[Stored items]
-- ==== Sys2Proof/Laws/FrameCore.lean ====
section
/-! SUPPORT. Frames: which blocks each operation may change, for the shared operations, events, Almanac, Proof and bring-up. -/

namespace Sys2Proof.Machine

open Sys2Proof

theorem State.sendMsix_frame {s : State} {vector : Nat} : Frame [.host] s (State.sendMsix s vector) := by
  unfold State.sendMsix
  extract_lets -merge v1
  clear_value v1
  refine Frame.comp (M := [.host]) (t := s) (fun b hb => ?_) (by decide) ?_
  · cases b with | host => exact absurd (by decide) hb | _ => rfl
  · exact Frame.refl

theorem State.bump_frame {s : State} {code n : Nat} {sc : optParam EvScope EvScope.module} : Frame [.cnt] s (State.bump s code n sc) := by
  unfold State.bump
  extract_lets -merge v1
  clear_value v1
  refine Frame.comp (M := [.cnt]) (t := s) (fun b hb => ?_) (by decide) ?_
  · cases b with | cnt => exact absurd (by decide) hb | _ => rfl
  · exact Frame.refl

theorem State.hostWrite_frame {s : State} {port addr : Nat} {bytes : List Byte} : Frame [.cnt, .host] s (State.hostWrite s port addr bytes) := by
  unfold State.hostWrite
  extract_lets -merge v1
  clear_value v1
  refine Frame.comp State.bump_frame (by decide) ?_
  refine Frame.comp (M := [.host]) (t := s) (fun b hb => ?_) (by decide) ?_
  · cases b with | host => exact absurd (by decide) hb | _ => rfl
  · exact Frame.refl

theorem State.evtWrite_frame {s : State} {r : EvtRecord} : Frame [.evt, .cnt, .host] s (State.evtWrite s r) := by
  unfold State.evtWrite
  extract_lets -merge v1 v2 v3 v4
  refine Frame.cut v3 (by
    unfold v3
    refine Frame.comp State.hostWrite_frame (by decide) ?_
    exact Frame.refl) fun h5 => ?_
  refine Frame.cut v4 (by
    unfold v4
    refine Frame.comp (M := [.evt]) (t := v3) (fun b hb => ?_) (by decide) ?_
    · cases b with | evt => exact absurd (by decide) hb | _ => rfl
    · assumption) fun h6 => ?_
  clear_value v1 v2 v3 v4
  refine Frame.ite (fun _ => ?_) (fun _ => ?_)
  · refine Frame.comp State.sendMsix_frame (by decide) ?_
    assumption
  · assumption

theorem State.alarmRecord_frame {s : State} {r : EvtRecord} : Frame [.evt, .cnt, .host] s (State.alarmRecord s r) := by
  unfold State.alarmRecord
  refine Frame.ite (fun _ => ?_) (fun _ => ?_)
  · refine Frame.comp State.bump_frame (by decide) ?_
    refine Frame.comp State.evtWrite_frame (by decide) ?_
    exact Frame.refl
  · extract_lets -merge v1
    clear_value v1
    refine Frame.comp (M := [.evt]) (t := s) (fun b hb => ?_) (by decide) ?_
    · cases b with | evt => exact absurd (by decide) hb | _ => rfl
    · exact Frame.refl

theorem State.evtDrain_frame {s : State} : Frame [.evt, .cnt, .host] s (State.evtDrain s) := by
  unfold State.evtDrain
  refine Frame.foldl ?_ (fun t1 a2 h3 => ?_)
  · exact Frame.refl
  · refine Frame.ite (fun _ => ?_) (fun _ => ?_)
    · extract_lets -merge v4
      clear_value v4
      refine Frame.comp State.bump_frame (by decide) ?_
      refine Frame.comp State.evtWrite_frame (by decide) ?_
      refine Frame.comp (M := [.evt]) (t := t1) (fun b hb => ?_) (by decide) ?_
      · cases b with | evt => exact absurd (by decide) hb | _ => rfl
      · assumption
    · assumption

theorem State.raiseAlarm_frame {s : State} {code source detail : Nat} : Frame [.evt, .cnt, .host] s (State.raiseAlarm s code source detail) := by
  unfold State.raiseAlarm
  extract_lets -merge v1 v2 v3 v4 v5 v6
  refine Frame.cut v6 (by
    unfold v6
    refine Frame.comp (M := [.evt]) (t := s) (fun b hb => ?_) (by decide) ?_
    · cases b with | evt => exact absurd (by decide) hb | _ => rfl
    · exact Frame.refl) fun h7 => ?_
  clear_value v1 v2 v3 v4 v5 v6
  refine Frame.ite (fun _ => ?_) (fun _ => ?_)
  · refine Frame.comp (M := [.evt]) (t := s) (fun b hb => ?_) (by decide) ?_
    · cases b with | evt => exact absurd (by decide) hb | _ => rfl
    · exact Frame.refl
  · refine Frame.comp State.alarmRecord_frame (by decide) ?_
    assumption

theorem State.setLog_frame {s : State} {l : LogSource} : Frame [.evt] s (State.setLog s l) := by
  unfold State.setLog
  extract_lets -merge v1
  clear_value v1
  refine Frame.comp (M := [.evt]) (t := s) (fun b hb => ?_) (by decide) ?_
  · cases b with | evt => exact absurd (by decide) hb | _ => rfl
  · exact Frame.refl

theorem State.writeLog_frame {s : State} {code source detail : Nat} : Frame [.evt, .cnt, .host] s (State.writeLog s code source detail) := by
  unfold State.writeLog
  extract_lets -merge v1 v2
  clear_value v1 v2
  refine Frame.ite (fun _ => ?_) (fun _ => ?_)
  · exact Frame.refl
  · refine Frame.ite (fun _ => ?_) (fun _ => ?_)
    · refine Frame.comp State.evtWrite_frame (by decide) ?_
      refine Frame.comp State.setLog_frame (by decide) ?_
      exact Frame.refl
    · refine Frame.comp State.bump_frame (by decide) ?_
      refine Frame.comp State.setLog_frame (by decide) ?_
      exact Frame.refl

theorem State.writeLogSummary_frame {s : State} {source : Nat} : Frame [.evt, .cnt, .host] s (State.writeLogSummary s source) := by
  unfold State.writeLogSummary
  extract_lets -merge v1
  clear_value v1
  refine Frame.ite (fun _ => ?_) (fun _ => ?_)
  · refine Frame.comp State.evtWrite_frame (by decide) ?_
    refine Frame.comp State.setLog_frame (by decide) ?_
    exact Frame.refl
  · exact Frame.refl

theorem State.writeTrace_frame {s : State} {code source detail : Nat} : Frame [.evt, .cnt, .host] s (State.writeTrace s code source detail) := by
  unfold State.writeTrace
  extract_lets -merge v1 v2
  clear_value v1 v2
  refine Frame.ite (fun _ => ?_) (fun _ => ?_)
  · refine Frame.comp State.evtWrite_frame (by decide) ?_
    refine Frame.comp State.setLog_frame (by decide) ?_
    exact Frame.refl
  · refine Frame.comp State.bump_frame (by decide) ?_
    refine Frame.comp State.setLog_frame (by decide) ?_
    exact Frame.refl

theorem State.setRing_frame {s : State} {n : Nat} {r : Ring} : Frame [.rmk] s (State.setRing s n r) := by
  unfold State.setRing
  extract_lets -merge v1
  clear_value v1
  refine Frame.comp (M := [.rmk]) (t := s) (fun b hb => ?_) (by decide) ?_
  · cases b with | rmk => exact absurd (by decide) hb | _ => rfl
  · exact Frame.refl

theorem State.ringWrite_frame {s : State} {n addr : Nat} {bytes : List Byte} : Frame [.cnt, .host] s (State.ringWrite s n addr bytes) := by
  unfold State.ringWrite
  extract_lets -merge v1 v2
  clear_value v1 v2
  refine Frame.ite (fun _ => ?_) (fun _ => ?_)
  · refine Frame.comp (M := [.host]) (t := s) (fun b hb => ?_) (by decide) ?_
    · cases b with | host => exact absurd (by decide) hb | _ => rfl
    · exact Frame.refl
  · refine Frame.comp State.hostWrite_frame (by decide) ?_
    exact Frame.refl

theorem State.mirror_frame {s : State} {n : Nat} : Frame [.cnt, .host] s (State.mirror s n) := by
  unfold State.mirror
  extract_lets -merge v1
  clear_value v1
  refine Frame.ite (fun _ => ?_) (fun _ => ?_)
  · exact Frame.refl
  · refine Frame.comp State.hostWrite_frame (by decide) ?_
    exact Frame.refl

theorem State.hold_frame {s : State} {n : Nat} {rec : CqRecord} : Frame [.rmk] s (State.hold s n rec) := by
  unfold State.hold
  extract_lets -merge v1
  clear_value v1
  refine Frame.comp State.setRing_frame (by decide) ?_
  exact Frame.refl

theorem State.modDesc_frame {s : State} {n seq : Nat} {f : Desc → Desc} : Frame [.rmk] s (State.modDesc s n seq f) := by
  unfold State.modDesc
  extract_lets -merge v1
  clear_value v1
  refine Frame.comp State.setRing_frame (by decide) ?_
  exact Frame.refl

theorem State.complete_frame {s : State} {n : Nat} {d : Desc} {x : Done} : Frame [.rmk] s (State.complete s n d x) := by
  unfold State.complete
  extract_lets -merge v1 v2
  clear_value v1 v2
  refine Frame.comp State.hold_frame (by decide) ?_
  refine Frame.comp State.setRing_frame (by decide) ?_
  exact Frame.refl

theorem writeAudit_frame {akind source : Nat} {old new : List Byte} {s : State} : Frame [.alm] s (writeAudit akind source old new s) := by
  unfold writeAudit
  extract_lets -merge v1 v2 v3
  clear_value v1 v2 v3
  refine Frame.comp (M := [.alm]) (t := s) (fun b hb => ?_) (by decide) ?_
  · cases b with | alm => exact absurd (by decide) hb | _ => rfl
  · exact Frame.refl

theorem closeInterval_frame {flags carry : Nat} {s : State} : Frame [.alm] s (closeInterval flags carry s) := by
  unfold closeInterval
  extract_lets -merge v1 v2 v3 v4 v5 v6
  clear_value v1 v2 v3 v4 v5 v6
  refine Frame.comp (M := [.alm]) (t := s) (fun b hb => ?_) (by decide) ?_
  · cases b with | alm => exact absurd (by decide) hb | _ => rfl
  · exact Frame.refl

theorem execShuntSample_frame {volts : Nat} {milliwatts : List Nat} {s : State} {t : State} (h : execShuntSample volts milliwatts s = .next t) : Frame [.alm] s t := by
  unfold execShuntSample at h
  have h := Host.Outcome.next.inj h
  subst h
  extract_lets -merge v1 v2 v3 v4 v5
  clear_value v1 v2 v3 v4 v5
  refine Frame.ite (fun _ => ?_) (fun _ => ?_)
  · exact Frame.refl
  · refine Frame.comp (M := [.alm]) (t := s) (fun b hb => ?_) (by decide) ?_
    · cases b with | alm => exact absurd (by decide) hb | _ => rfl
    · exact Frame.refl

theorem execWarningSpan_frame {volts micros : Nat} {s : State} {t : State} (h : execWarningSpan volts micros s = .next t) : Frame [.alm] s t := by
  unfold execWarningSpan at h
  have h := Host.Outcome.next.inj h
  subst h
  extract_lets -merge v1 v2 v3
  clear_value v1 v2 v3
  refine Frame.ite (fun _ => ?_) (fun _ => ?_)
  · exact Frame.refl
  · refine Frame.ite (fun _ => ?_) (fun _ => ?_)
    · refine Frame.ite (fun _ => ?_) (fun _ => ?_)
      · refine Frame.comp (M := [.alm]) (t := s) (fun b hb => ?_) (by decide) ?_
        · cases b with | alm => exact absurd (by decide) hb | _ => rfl
        · exact Frame.refl
      · refine Frame.comp (M := [.alm]) (t := s) (fun b hb => ?_) (by decide) ?_
        · cases b with | alm => exact absurd (by decide) hb | _ => rfl
        · exact Frame.refl
    · refine Frame.ite (fun _ => ?_) (fun _ => ?_)
      · exact Frame.refl
      · refine Frame.ite (fun _ => ?_) (fun _ => ?_)
        · refine Frame.comp (M := [.alm]) (t := s) (fun b hb => ?_) (by decide) ?_
          · cases b with | alm => exact absurd (by decide) hb | _ => rfl
          · exact Frame.refl
        · refine Frame.comp (M := [.alm]) (t := s) (fun b hb => ?_) (by decide) ?_
          · cases b with | alm => exact absurd (by decide) hb | _ => rfl
          · exact Frame.refl

theorem execIntervalBoundary_frame {s : State} {t : State} (h : execIntervalBoundary s = .next t) : Frame [.alm] s t := by
  unfold execIntervalBoundary at h
  have h := Host.Outcome.next.inj h
  subst h
  extract_lets -merge v1 v2 v3
  refine Frame.cut v2 (by
    unfold v2
    refine Frame.comp closeInterval_frame (by decide) ?_
    exact Frame.refl) fun h4 => ?_
  clear_value v1 v2 v3
  refine Frame.ite (fun _ => ?_) (fun _ => ?_)
  · refine Frame.comp (M := [.alm]) (t := v2) (fun b hb => ?_) (by decide) ?_
    · cases b with | alm => exact absurd (by decide) hb | _ => rfl
    · assumption
  · exact Frame.refl

theorem execBind_frame {session mseq : Nat} {tid : List Byte} {_frame : BitVec 48} {s : State} {t : State} (h : execBind session mseq tid _frame s = .next t) : Frame [.alm] s t := by
  unfold execBind at h
  have h := Host.Outcome.next.inj h
  subst h
  refine Frame.ite (fun _ => ?_) (fun _ => ?_)
  · exact Frame.refl
  · extract_lets -merge v1
    clear_value v1
    refine Frame.comp (M := [.alm]) (t := s) (fun b hb => ?_) (by decide) ?_
    · cases b with | alm => exact absurd (by decide) hb | _ => rfl
    · exact Frame.refl

theorem execUnbind_frame {session mseq : Nat} {_frame : BitVec 48} {s : State} {t : State} (h : execUnbind session mseq _frame s = .next t) : Frame [.alm] s t := by
  unfold execUnbind at h
  have h := Host.Outcome.next.inj h
  subst h
  refine Frame.ite (fun _ => ?_) (fun _ => ?_)
  · exact Frame.refl
  · extract_lets -merge v1
    clear_value v1
    refine Frame.comp (M := [.alm]) (t := s) (fun b hb => ?_) (by decide) ?_
    · cases b with | alm => exact absurd (by decide) hb | _ => rfl
    · exact Frame.refl

theorem execTallyA_frame {session mseq : Nat} {counts : List Nat} {s : State} {t : State} (h : execTallyA session mseq counts s = .next t) : Frame [.alm] s t := by
  unfold execTallyA at h
  have h := Host.Outcome.next.inj h
  subst h
  refine Frame.ite (fun _ => ?_) (fun _ => ?_)
  · exact Frame.refl
  · extract_lets -merge v1 v2
    clear_value v1 v2
    refine Frame.comp (M := [.alm]) (t := s) (fun b hb => ?_) (by decide) ?_
    · cases b with | alm => exact absurd (by decide) hb | _ => rfl
    · exact Frame.refl

theorem execTallyB_frame {session mseq : Nat} {counts : List Nat} {s : State} {t : State} (h : execTallyB session mseq counts s = .next t) : Frame [.alm] s t := by
  unfold execTallyB at h
  have h := Host.Outcome.next.inj h
  subst h
  refine Frame.ite (fun _ => ?_) (fun _ => ?_)
  · exact Frame.refl
  · extract_lets -merge v1 v2
    clear_value v1 v2
    refine Frame.comp (M := [.alm]) (t := s) (fun b hb => ?_) (by decide) ?_
    · cases b with | alm => exact absurd (by decide) hb | _ => rfl
    · exact Frame.refl

theorem execWindowEnd_frame {mseq : Nat} {frame : BitVec 48} {_sessions : Nat} {s : State} {t : State} (h : execWindowEnd mseq frame _sessions s = .next t) : Frame [.alm] s t := by
  unfold execWindowEnd at h
  have h := Host.Outcome.next.inj h
  subst h
  refine Frame.ite (fun _ => ?_) (fun _ => ?_)
  · exact Frame.refl
  · extract_lets -merge v1
    clear_value v1
    refine Frame.comp (M := [.alm]) (t := s) (fun b hb => ?_) (by decide) ?_
    · cases b with | alm => exact absurd (by decide) hb | _ => rfl
    · exact Frame.refl

theorem execAck_frame {path : AckPath} {kind : Nat} {seq : DWord} {sig : List Byte} {s : State} {t : State} (h : execAck path kind seq sig s = .next t) : Frame [.alm] s t := by
  unfold execAck at h
  have h := Host.Outcome.next.inj h
  subst h
  refine Frame.ite (fun _ => ?_) (fun _ => ?_)
  · exact Frame.refl
  · split
    · rename_i y1 y2
      extract_lets -merge v3
      clear_value v3
      refine Frame.comp (M := [.alm]) (t := s) (fun b hb => ?_) (by decide) ?_
      · cases b with | alm => exact absurd (by decide) hb | _ => rfl
      · exact Frame.refl
    · rename_i y4
      refine Frame.comp (M := [.alm]) (t := s) (fun b hb => ?_) (by decide) ?_
      · cases b with | alm => exact absurd (by decide) hb | _ => rfl
      · exact Frame.refl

WHAT THE EXERCISE ASKS:
Show all lines from the entries that hold "mseq".

TASK RESPONSE:
theorem execBind_frame {session mseq : Nat} {tid : List Byte} {_frame : BitVec 48} {s : State} {t : State} (h : execBind session mseq tid _frame s = .next t) : Frame [.alm] s t := by
theorem execUnbind_frame {session mseq : Nat} {_frame : BitVec 48} {s : State} {t : State} (h : execUnbind session mseq _frame s = .next t) : Frame [.alm] s t := by
theorem execTallyA_frame {session mseq : Nat} {counts : List Nat} {s : State} {t : State} (h : execTallyA session mseq counts s = .next t) : Frame [.alm] s t := by
theorem execTallyB_frame {session mseq : Nat} {counts : List Nat} {s : State} {t : State} (h : execTallyB session mseq counts s = .next t) : Frame [.alm] s t := by
theorem execWindowEnd_frame {mseq : Nat} {frame : BitVec 48} {_sessions : Nat} {s : State} {t : State} (h : execWindowEnd mseq frame _sessions s = .next t) : Frame [.alm] s t := by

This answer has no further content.